-- ==== Sys2Proof/Certificates/Slice0/Obligations.lean ====
section
/-! DEFINITION. The statements about the machine, rule by rule. Hypotheses speak of the state and the operands alone; `Issues` says that
the instruction issues in its fragment, `stand` is the state in which the fragment goes on. -/
open Sys2Proof Sys2Proof.Machine

/-! ### Encoding -/

/-- The bytes of words in memory order. -/
def wordsBytes (ws : List Word) : List Byte := ws.flatMap wordBytes

/-- R65, R258 to R269, R287, R344, R355: words written out from the encodings decode to the instructions they stand for: one of each
layout. -/
def Obligations.WordsDecode : Prop :=
  -- IADD v3, v1, v2 (S-form): opcode 0x01, U 0, D 3, A 1, B 2, X 0
  (decode (wordsBytes [0x00818104])).toOption = some (.iaddS { u := false, d := 3, a := 1, b := 2, x := false }, []) ∧
  -- NOP
  (decode (wordsBytes [0])).toOption = some (.nop, []) ∧
  -- EXIT: LEN 01, opcode 0x04; PS 15
  (decode (wordsBytes [0x41000000, 0x00003C00])).toOption = some (.exit, []) ∧
  -- FADD v5, v6, v7 (L-form), RSEL 0, FTYPE 0, PS 15: opcode 0x50
  (decode (wordsBytes [0x54005030, 0x03803C00])).toOption = some (.fadd { LOp.blank with d := 5, a := 6, b := 7 }, []) ∧
  -- END +16 words: opcode 0x01, offset in bits 31:8 of word 1
  (decode (wordsBytes [0x40400000, 0x00001000])).toOption =
    some (.endTrace { u := false, d := 0, a := 0, sub := 0, offset := 16, pred := 0, sense := 0, kind := 0, w2 := none }, []) ∧
  -- TRACE KIND 0, NLEN 4, NSTORE 1, NSHADOW 8
  (decode (wordsBytes [0x40002048, 0])).toOption =
    some (.trace { kind := 0, mode := false, nlen := 4, nstore := 1, nshadow := 8, natom := 0, npost := 0, nspawn := false,
                   zero := false, rejoin := 0, park := 0 }, []) ∧
  -- LD.32 v4, v2, v0: opcode 0xA0, SUB 4, PS 15
  (decode (wordsBytes [0x68004014, 0x00003C00])).toOption =
    some (.ld { u := false, d := 4, a := 2, sub := 4, b := 0, zero := 0, ps := 15, pm := 0, ak := false, bk := false, nt := false,
                scope := 0, mark := 0, w2 := none }, []) ∧
  -- RED.add .n32 v2, v3: opcode 0xAE, SUB 0, TYPE 1, PS 15
  (decode (wordsBytes [0x6B800010, 0x01803C08])).toOption =
    some (.red { u := false, d := 0, a := 2, sub := 0, b := 3, scope := 0, mark := 0, zero := 0, ps := 15, pm := 0, ak := false,
                 bk := false, ty := 1, x4 := false, low := 0, w2 := none }, []) ∧
  -- MOVI v1, 0x12345678 (X-form): LEN 10, opcode 0x4C
  (decode (wordsBytes [0x93001000, 0x00003C00, 0x12345678])).toOption =
    some (.movi { LOp.blank with d := 1, w2 := some 0x12345678 }, []) ∧
  -- pilot ADD x3, x1, x2: opcode 0x04
  (decodePilot 0x23280000).toOption = some (.pilotAdd 3 1 2) ∧
  -- LEN 11 and an opcode that no map allocates
  (decode (wordsBytes [0xC0000000])).toOption = none ∧ (decode (wordsBytes [0x4BC00000, 0])).toOption = none

/-- R65, R258, R284: decoding what an instruction encodes to gives it back, for every well-formed instruction that has words, with every
operand at every value its encoding admits, whatever follows it in memory. -/
def Obligations.DecodeOfEncode : Prop :=
  (∀ (i : Instr) (rest : List Byte), i.wf = true → encode i ≠ [] → pilotOf i = false →
    decode (encodeBytes i ++ rest) = .ok (i, rest)) ∧
  (∀ (i : Instr) (w : Word), i.wf = true → pilotOf i = true → encode i = [w] → decodePilot w = .ok i)

/-- R258, R266, R284: only well-formed instructions are decoded, and each word has one meaning: what decodes encodes to the bytes it came
from, so that no bit is dropped and no reserved encoding passes. -/
def Obligations.EncodeOfDecode : Prop :=
  (∀ (bs rest : List Byte) (i : Instr), decode bs = .ok (i, rest) → i.wf = true ∧ encodeBytes i ++ rest = bs) ∧
  (∀ (w : Word) (i : Instr), decodePilot w = .ok i → i.wf = true ∧ encode i = [w])

/-! ### Steps -/

/-- R101, R128, R258, R284, R285: when a fragment is next to issue and the words at its program counter are fetched and decode to an
instruction, the step is that instruction's execution, with the fragment as the one that issues and nothing issuing afterwards, in the
state in which the trace keeps the lines that it fetched; the same of a fragment that is about to enter a trace. A fetch changes nothing
else where no line's check code shows an error; where it does, the state is the one in which the error has been met (R26, R27). -/
def Obligations.StepRunsTheDecodedInstruction : Prop :=
  ∀ (s : State) (gid nix : Nat) (as : List Activity) (g : Group) (n : Node) (c : Ctx) (i : Instr) (rest : List Byte),
    s.agenda = .issue gid nix :: as → s.group? gid = some g → g.node? nix = some n → n.leaf = true →
    canIssue s g n = true →
    let t := { s with agenda := as, tick := s.tick + 1 }
    (n.ctx = some c → c.term = none → c.emul = none → c.ix ≤ c.lastIx → wordsHeld t g c.fetched c.pc = false →
      let u := seeWords t g c.fetched c.pc
      (∀ ws, fetchWords u g c.fetched c.pc = .ok ws → decode (bytesOf ws) = .ok (i, rest) →
        step s = settle (exec i { putCtx u g n { c with fetched := keepLines u g c.pc ws.length c.fetched } with cur := .frag gid nix })) ∧
      (s.flaws = [] → u = t)) ∧
    (n.ctx = none → n.trace % 4 = 0 → wordsHeld t g [] n.trace = false →
      let u := seeWords t g [] n.trace
      (∀ ws, fetchWords u g [] n.trace = .ok ws → decode (bytesOf ws) = .ok (i, rest) →
        step s = settle (exec i { u with cur := .frag gid nix })) ∧
      (s.flaws = [] → u = t))

/-- R258, R285: the words at an address are those of its memory bytes, one to three by bits 31:30 of the first, where the pages allow
execution, no instruction-cache copy stands in, no word is bad and the trace has not fetched the lines yet; a word of a line that the
trace has fetched is the one that it fetched, whatever memory and the instruction cache hold now. -/
def Obligations.FetchReadsMemory : Prop :=
  ∀ (s : State) (g : Group) (got : Fetches) (va : Nat) (pa : Nat → Nat),
    (s.icache = [] → (∀ k < 3, ∀ e ∈ got, e.1 ≠ (va + 4 * k) / 64 * 64) →
      (∀ k < 3, ∃ x, translate s g.core g.die g.part (va + 4 * k) .exec = .ok x ∧ x.pa = pa k ∧ badSpan s g.die (pa k) 4 = false) →
      let word := fun k => (BitVec.ofNat 32 (leNat (pread s (pa k) 4)) : Word)
      fetchWords s g got va = .ok (match (word 0).toNat / 2 ^ 30 with
        | 1 => [word 0, word 1]
        | 2 => [word 0, word 1, word 2]
        | _ => [word 0])) ∧
    (∀ line : List Byte, (∀ e ∈ got, e.1 = va / 64 * 64 → e.2 = line) → (∃ e ∈ got, e.1 = va / 64 * 64) →
      fetchWord s g got va = .ok (BitVec.ofNat 32 (leNat (takeAt line (va % 64) 4))))

/-- R61, R65: when a die's fetcher is next and visits a busy queue of a running die within its step budget, the step is the execution of
the pilot word at the queue's place; a host activity in the agenda is executed as it stands. -/
def Obligations.StepRunsPilotsAndEvents : Prop :=
  ∀ (s : State) (as : List Activity),
    let t := { s with agenda := as, tick := s.tick + 1 }
    (∀ (die : Nat) (p : Partition) (x : Queue) (i : Instr), s.agenda = .pilot die :: as → (s.die die).running = true →
      (s.die die).tripped = false → (s.die die).visit = some (p.part, x.q) → s.part? p.part = some p → p.queue? x.q = some x →
      x.busy = true → x.st = .active → x.steps < 512 ∨ x.suspended = true → decodePilot (x.pilot.getD x.pc 0) = .ok i →
      step s = settle (exec i { t with cur := .pilot p.part x.q })) ∧
    (∀ i : Instr, s.agenda = .event i :: as → isEvent i = true → step s = settle (exec i { t with cur := .none })) ∧
    (∀ i : Instr, s.agenda = .event i :: as → isEvent i = false → step s = .next t)

/-- Every step keeps the machine's form: device memory, the host's memory and every scratchpad share stay canonical, and nothing issues
between steps; whatever the step executes. The canonical form is the model's own (log entry 5). -/
def Obligations.EveryStepKeepsMemoryCanonical : Prop :=
  ∀ s t : State, s.memOk = true → s.cur = .none → step s = .next t → t.memOk = true ∧ t.cur = .none
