-- ==== Sys2Proof/Laws/Codec.lean ====
section
/-! SUPPORT. Fields of packed words: what a layout packs, the same layout unpacks. -/
namespace Sys2Proof

/-! ### Fields of an appended vector -/

theorem app_lo {m n : Nat} (a : BitVec m) (b : BitVec n) (lo k : Nat) (h : lo + k ≤ n) :
    (a ++ b).extractLsb' lo k = b.extractLsb' lo k := by
  ext i hi
  simp only [BitVec.getElem_extractLsb', BitVec.getLsbD_append]
  rw [if_pos (by omega)]
theorem app_hi {m n : Nat} (a : BitVec m) (b : BitVec n) (lo k : Nat) (h : n ≤ lo) :
    (a ++ b).extractLsb' lo k = a.extractLsb' (lo - n) k := by
  ext i hi
  simp only [BitVec.getElem_extractLsb', BitVec.getLsbD_append]
  rw [if_neg (by omega)]; congr 1; omega
theorem app_all {n : Nat} (a : BitVec n) : a.extractLsb' 0 n = a := by ext i hi; simp
theorem bit_lo {m n : Nat} (a : BitVec m) (b : BitVec n) (i : Nat) (h : i < n) : (a ++ b).getLsbD i = b.getLsbD i := by
  rw [BitVec.getLsbD_append, if_pos h]
theorem bit_hi {m n : Nat} (a : BitVec m) (b : BitVec n) (i : Nat) (h : n ≤ i) : (a ++ b).getLsbD i = a.getLsbD (i - n) := by
  rw [BitVec.getLsbD_append, if_neg (by omega)]
theorem bit_bool (b : Bool) : (BitVec.ofBool b).getLsbD 0 = b := by cases b <;> rfl

/-- A word is its bytes in memory order (R4, R258). -/
theorem wordOfBytes_wordBytes (w : Word) :
    wordOfBytes (w.extractLsb' 0 8) (w.extractLsb' 8 8) (w.extractLsb' 16 8) (w.extractLsb' 24 8) = w := by
  apply BitVec.eq_of_getLsbD_eq
  intro i hi
  unfold wordOfBytes
  by_cases h0 : i < 8
  · refine (bit_lo _ _ _ h0).trans ?_; simp [h0]
  refine (bit_hi _ _ _ (by omega)).trans ?_
  by_cases h1 : i < 16
  · refine (bit_lo _ _ _ (by omega)).trans ?_
    have : i - 8 < 8 := by omega
    have e : 8 + (i - 8) = i := by omega
    simp [this, e]
  refine (bit_hi _ _ _ (by omega)).trans ?_
  by_cases h2 : i < 24
  · refine (bit_lo _ _ _ (by omega)).trans ?_
    have : i - 8 - 8 < 8 := by omega
    have e : 16 + (i - 8 - 8) = i := by omega
    simp [this, e]
  refine (bit_hi _ _ _ (by omega)).trans ?_
  have : i - 8 - 8 - 8 < 8 := by omega
  have e : 24 + (i - 8 - 8 - 8) = i := by omega
  simp [this, e]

§ Problem: Look back at the entries above and repeat, unchanged, every line from the line holding "def Obligations.FetchReadsMemory : Prop" through the line holding "(∀ line : List".

§ Answer section:
def Obligations.FetchReadsMemory : Prop :=
  ∀ (s : State) (g : Group) (got : Fetches) (va : Nat) (pa : Nat → Nat),
    (s.icache = [] → (∀ k < 3, ∀ e ∈ got, e.1 ≠ (va + 4 * k) / 64 * 64) →
      (∀ k < 3, ∃ x, translate s g.core g.die g.part (va + 4 * k) .exec = .ok x ∧ x.pa = pa k ∧ badSpan s g.die (pa k) 4 = false) →
      let word := fun k => (BitVec.ofNat 32 (leNat (pread s (pa k) 4)) : Word)
      fetchWords s g got va = .ok (match (word 0).toNat / 2 ^ 30 with
        | 1 => [word 0, word 1]
        | 2 => [word 0, word 1, word 2]
        | _ => [word 0])) ∧
    (∀ line : List Byte, (∀ e ∈ got, e.1 = va / 64 * 64 → e.2 = line) → (∃ e ∈ got, e.1 = va / 64 * 64) →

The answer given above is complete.